IMO: THE CONVICTION OF KIM POTTER

I haven’t been following the trial of Kim Potter, the Minneapolis Police Officer who was recently convicted of the manslaughter of Daunte Wright, a Black motorist. I try not to pay attention to these court cases because a lot of the times the results of the trials are not want you really want. It erodes the idea of democracy and that everyone gets treated the same under the law. This case is no different. Potter, a veteran officer without any other disciplinary actions to speak of or that was reported, was convicted of first degree manslaughter. This is not to say that the family of Daunte Wright doesn’t deserve justice, but the charges against Potter doesn’t fit how the law reads. To be guilty of first degree manslaughter, it requires intent to harm but not necessarily an intent to kill, or that the action that preceded it was unlawful, i.e. a guy approaches someone at a bar and punches him because of an off color remark where the intent was to create harm but not to kill. Potter was doing her lawful duty when the incident occurred therefore negating any possibility of it ever being first degree manslaughter. She was there, doing her job.
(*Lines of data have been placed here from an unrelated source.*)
-- ==== Sys2Proof/Laws/State.lean ====
section
/-! SUPPORT. What each update of the state leaves of each field, one lemma a field and an update, so that no proof
unfolds a record update. -/

namespace Sys2Proof.Machine

/-! ## Updates of the package -/

@[simp] theorem State.onHart_hart (s : State) (f : Hart → Hart) : (s.onHart f).hart = f s.hart := rfl
@[simp] theorem State.onHart_parked (s : State) (f : Hart → Hart) : (s.onHart f).parked = s.parked := rfl
@[simp] theorem State.onHart_agenda (s : State) (f : Hart → Hart) : (s.onHart f).agenda = s.agenda := rfl
@[simp] theorem State.onHart_steps (s : State) (f : Hart → Hart) : (s.onHart f).steps = s.steps := rfl
@[simp] theorem State.onHart_outbox (s : State) (f : Hart → Hart) : (s.onHart f).outbox = s.outbox := rfl
@[simp] theorem State.onHart_gangs (s : State) (f : Hart → Hart) : (s.onHart f).gangs = s.gangs := rfl
@[simp] theorem State.onHart_cores (s : State) (f : Hart → Hart) : (s.onHart f).cores = s.cores := rfl
@[simp] theorem State.onHart_clusters (s : State) (f : Hart → Hart) : (s.onHart f).clusters = s.clusters := rfl
@[simp] theorem State.onHart_dies (s : State) (f : Hart → Hart) : (s.onHart f).dies = s.dies := rfl
@[simp] theorem State.onHart_mem (s : State) (f : Hart → Hart) : (s.onHart f).mem = s.mem := rfl
@[simp] theorem State.onHart_poison (s : State) (f : Hart → Hart) : (s.onHart f).poison = s.poison := rfl
@[simp] theorem State.onHart_errors (s : State) (f : Hart → Hart) : (s.onHart f).errors = s.errors := rfl
@[simp] theorem State.onHart_localErrors (s : State) (f : Hart → Hart) : (s.onHart f).localErrors = s.localErrors := rfl
@[simp] theorem State.onHart_loose (s : State) (f : Hart → Hart) : (s.onHart f).loose = s.loose := rfl
@[simp] theorem State.onHart_priors (s : State) (f : Hart → Hart) : (s.onHart f).priors = s.priors := rfl
@[simp] theorem State.onHart_held (s : State) (f : Hart → Hart) : (s.onHart f).held = s.held := rfl
@[simp] theorem State.onHart_time (s : State) (f : Hart → Hart) : (s.onHart f).time = s.time := rfl
@[simp] theorem State.onHart_hbeat (s : State) (f : Hart → Hart) : (s.onHart f).hbeat = s.hbeat := rfl
@[simp] theorem State.onHart_msplit (s : State) (f : Hart → Hart) : (s.onHart f).msplit = s.msplit := rfl
@[simp] theorem State.onHart_cpool (s : State) (f : Hart → Hart) : (s.onHart f).cpool = s.cpool := rfl
@[simp] theorem State.onHart_nextMsplit (s : State) (f : Hart → Hart) : (s.onHart f).nextMsplit = s.nextMsplit := rfl
@[simp] theorem State.onHart_nextCpool (s : State) (f : Hart → Hart) : (s.onHart f).nextCpool = s.nextCpool := rfl
@[simp] theorem State.onHart_launches (s : State) (f : Hart → Hart) : (s.onHart f).launches = s.launches := rfl
@[simp] theorem State.onHart_saved (s : State) (f : Hart → Hart) : (s.onHart f).saved = s.saved := rfl
@[simp] theorem State.onHart_nextKey (s : State) (f : Hart → Hart) : (s.onHart f).nextKey = s.nextKey := rfl
@[simp] theorem State.onHart_fevent (s : State) (f : Hart → Hart) : (s.onHart f).fevent = s.fevent := rfl
@[simp] theorem State.onHart_wmax (s : State) (f : Hart → Hart) : (s.onHart f).wmax = s.wmax := rfl
@[simp] theorem State.onHart_plimit (s : State) (f : Hart → Hart) : (s.onHart f).plimit = s.plimit := rfl
@[simp] theorem State.onHart_mclogUnits (s : State) (f : Hart → Hart) : (s.onHart f).mclogUnits = s.mclogUnits := rfl
@[simp] theorem State.onHart_mclogBase (s : State) (f : Hart → Hart) : (s.onHart f).mclogBase = s.mclogBase := rfl
@[simp] theorem State.onHart_mclogIndex (s : State) (f : Hart → Hart) : (s.onHart f).mclogIndex = s.mclogIndex := rfl
@[simp] theorem State.onHart_bootdesc (s : State) (f : Hart → Hart) : (s.onHart f).bootdesc = s.bootdesc := rfl
@[simp] theorem State.onHart_control (s : State) (f : Hart → Hart) : (s.onHart f).control = s.control := rfl
@[simp] theorem State.onHart_inbound (s : State) (f : Hart → Hart) : (s.onHart f).inbound = s.inbound := rfl
@[simp] theorem State.onHart_portStreams (s : State) (f : Hart → Hart) : (s.onHart f).portStreams = s.portStreams := rfl
@[simp] theorem State.onHart_msix (s : State) (f : Hart → Hart) : (s.onHart f).msix = s.msix := rfl
@[simp] theorem State.onHart_rings (s : State) (f : Hart → Hart) : (s.onHart f).rings = s.rings := rfl
@[simp] theorem State.onHart_pree (s : State) (f : Hart → Hart) : (s.onHart f).pree = s.pree := rfl
@[simp] theorem State.onHart_ports (s : State) (f : Hart → Hart) : (s.onHart f).ports = s.ports := rfl
@[simp] theorem State.onHart_collectives (s : State) (f : Hart → Hart) : (s.onHart f).collectives = s.collectives := rfl
@[simp] theorem State.onHart_collSeq (s : State) (f : Hart → Hart) : (s.onHart f).collSeq = s.collSeq := rfl
@[simp] theorem State.onHart_late (s : State) (f : Hart → Hart) : (s.onHart f).late = s.late := rfl
@[simp] theorem State.onHart_freezes (s : State) (f : Hart → Hart) : (s.onHart f).freezes = s.freezes := rfl
@[simp] theorem State.onHart_portsHeld (s : State) (f : Hart → Hart) : (s.onHart f).portsHeld = s.portsHeld := rfl
@[simp] theorem State.onHart_attached (s : State) (f : Hart → Hart) : (s.onHart f).attached = s.attached := rfl
@[simp] theorem State.onHart_checkpoint (s : State) (f : Hart → Hart) : (s.onHart f).checkpoint = s.checkpoint := rfl
@[simp] theorem State.onHart_crossed (s : State) (f : Hart → Hart) : (s.onHart f).crossed = s.crossed := rfl
@[simp] theorem State.onHart_attesting (s : State) (f : Hart → Hart) : (s.onHart f).attesting = s.attesting := rfl
@[simp] theorem State.onHart_fuses (s : State) (f : Hart → Hart) : (s.onHart f).fuses = s.fuses := rfl
@[simp] theorem State.onHart_keys (s : State) (f : Hart → Hart) : (s.onHart f).keys = s.keys := rfl
@[simp] theorem State.onHart_flash (s : State) (f : Hart → Hart) : (s.onHart f).flash = s.flash := rfl
@[simp] theorem State.onHart_telemetryCount (s : State) (f : Hart → Hart) : (s.onHart f).telemetryCount = s.telemetryCount := rfl
@[simp] theorem State.onHart_telemetryLatest (s : State) (f : Hart → Hart) : (s.onHart f).telemetryLatest = s.telemetryLatest := rfl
The second degree charge required prosecutors to prove Potter caused his death “by her culpable negligence,” meaning that Potter “caused an unreasonable risk and consciously took a chance of causing death or great bodily harm” to Wright, but Wright was refusing to follow the officer’s orders creating the necessity to use an intermediate weapon. Here’s the tricky part, the prosecution admitted that Potter actually thought she had her taser and not her service weapon when she shot. That statement by the prosecution negates the officer creating great bodily harm or consciously trying to cause anyone’s death because Taser’s are seen as non lethal intermediate weapons, by the same people that prosecuted Potter. I’m not saying Potter isn’t guilty of something, just not what they charged her with.

Potter was railroaded, not by the prosecutors or Daunte Wright’s family, but by every officer that should have been charged for manslaughter and got away with it. She is a victim (don’t know if that’s the right word) of circumstances that are out of her control. In Florida, back in the 1950’s, a Sheriff took three black inmates from the jail to the court. He stopped in a secluded area and put three bullets in each one before they reached the court room for trial. That was the treatment. No one questioned him about it and he merely stated that the still handcuffed dead black youths tried to escape. You don’t even have to go back that far. Recently, the Supreme Court just found that a black inmate that died in a jail after a tussle with the police, inside the cell, was justifiable because somehow the definitions, literally just the words from a previous case, didn’t line up to find a conviction of the officers.

With all the protests, bad publicity, screams for justice because of what I believe to be bad decisions or rulings, in my opinion (which doesn’t mean much), all, by the way, seemed right to me and I agree with (the protests and bad publicity not the rulings, wanted to make that clear), except for the looting ( I don’t agree with looting), Potter was fighting a battle she had no way of winning even though she should have, easily. This a rebound effect, where you pull on something and then you let go, it snaps to the other side with ferocity, until you can come to a center or mutual understanding of how things should work. I see a lot of reporting on what newspapers call bad policing but when I read the circumstances, it seems like that the officer was right in his decision. The fight is on against qualified immunity, but you have to be careful that when presenting your opposition, that the case does, in fact, show that qualified immunity is the reason for the non conviction and not the circumstances.

I don’t blame Wright for his fear of the police, given the previous example about how you could die in a jail cell, where you are ultimately in someone else’s care, or for him running, but it was still wrong according to the law. The courts are ultimately responsible. They have to see the facts for what they are and not impose a requirement for accountability that is so absurd that it creates fear in the public of predators with badges that run wild doing what they want when they want. Accountability is a cornerstone of a civil society. For this experiment, democracy, to work, you have to make sure that everyone follows the rules, not just a certain segment of the population.

My blarticle states that both sides are right and that both sides are wrong. Until someone with good common sense comes and resolves this, and it has to come from the Supreme Court, this will be what happens in this country, bad people staying out of prison running everything and good people locked up. This case should have been resolved by a payout to the Wright family and the retirement of Officer Potter.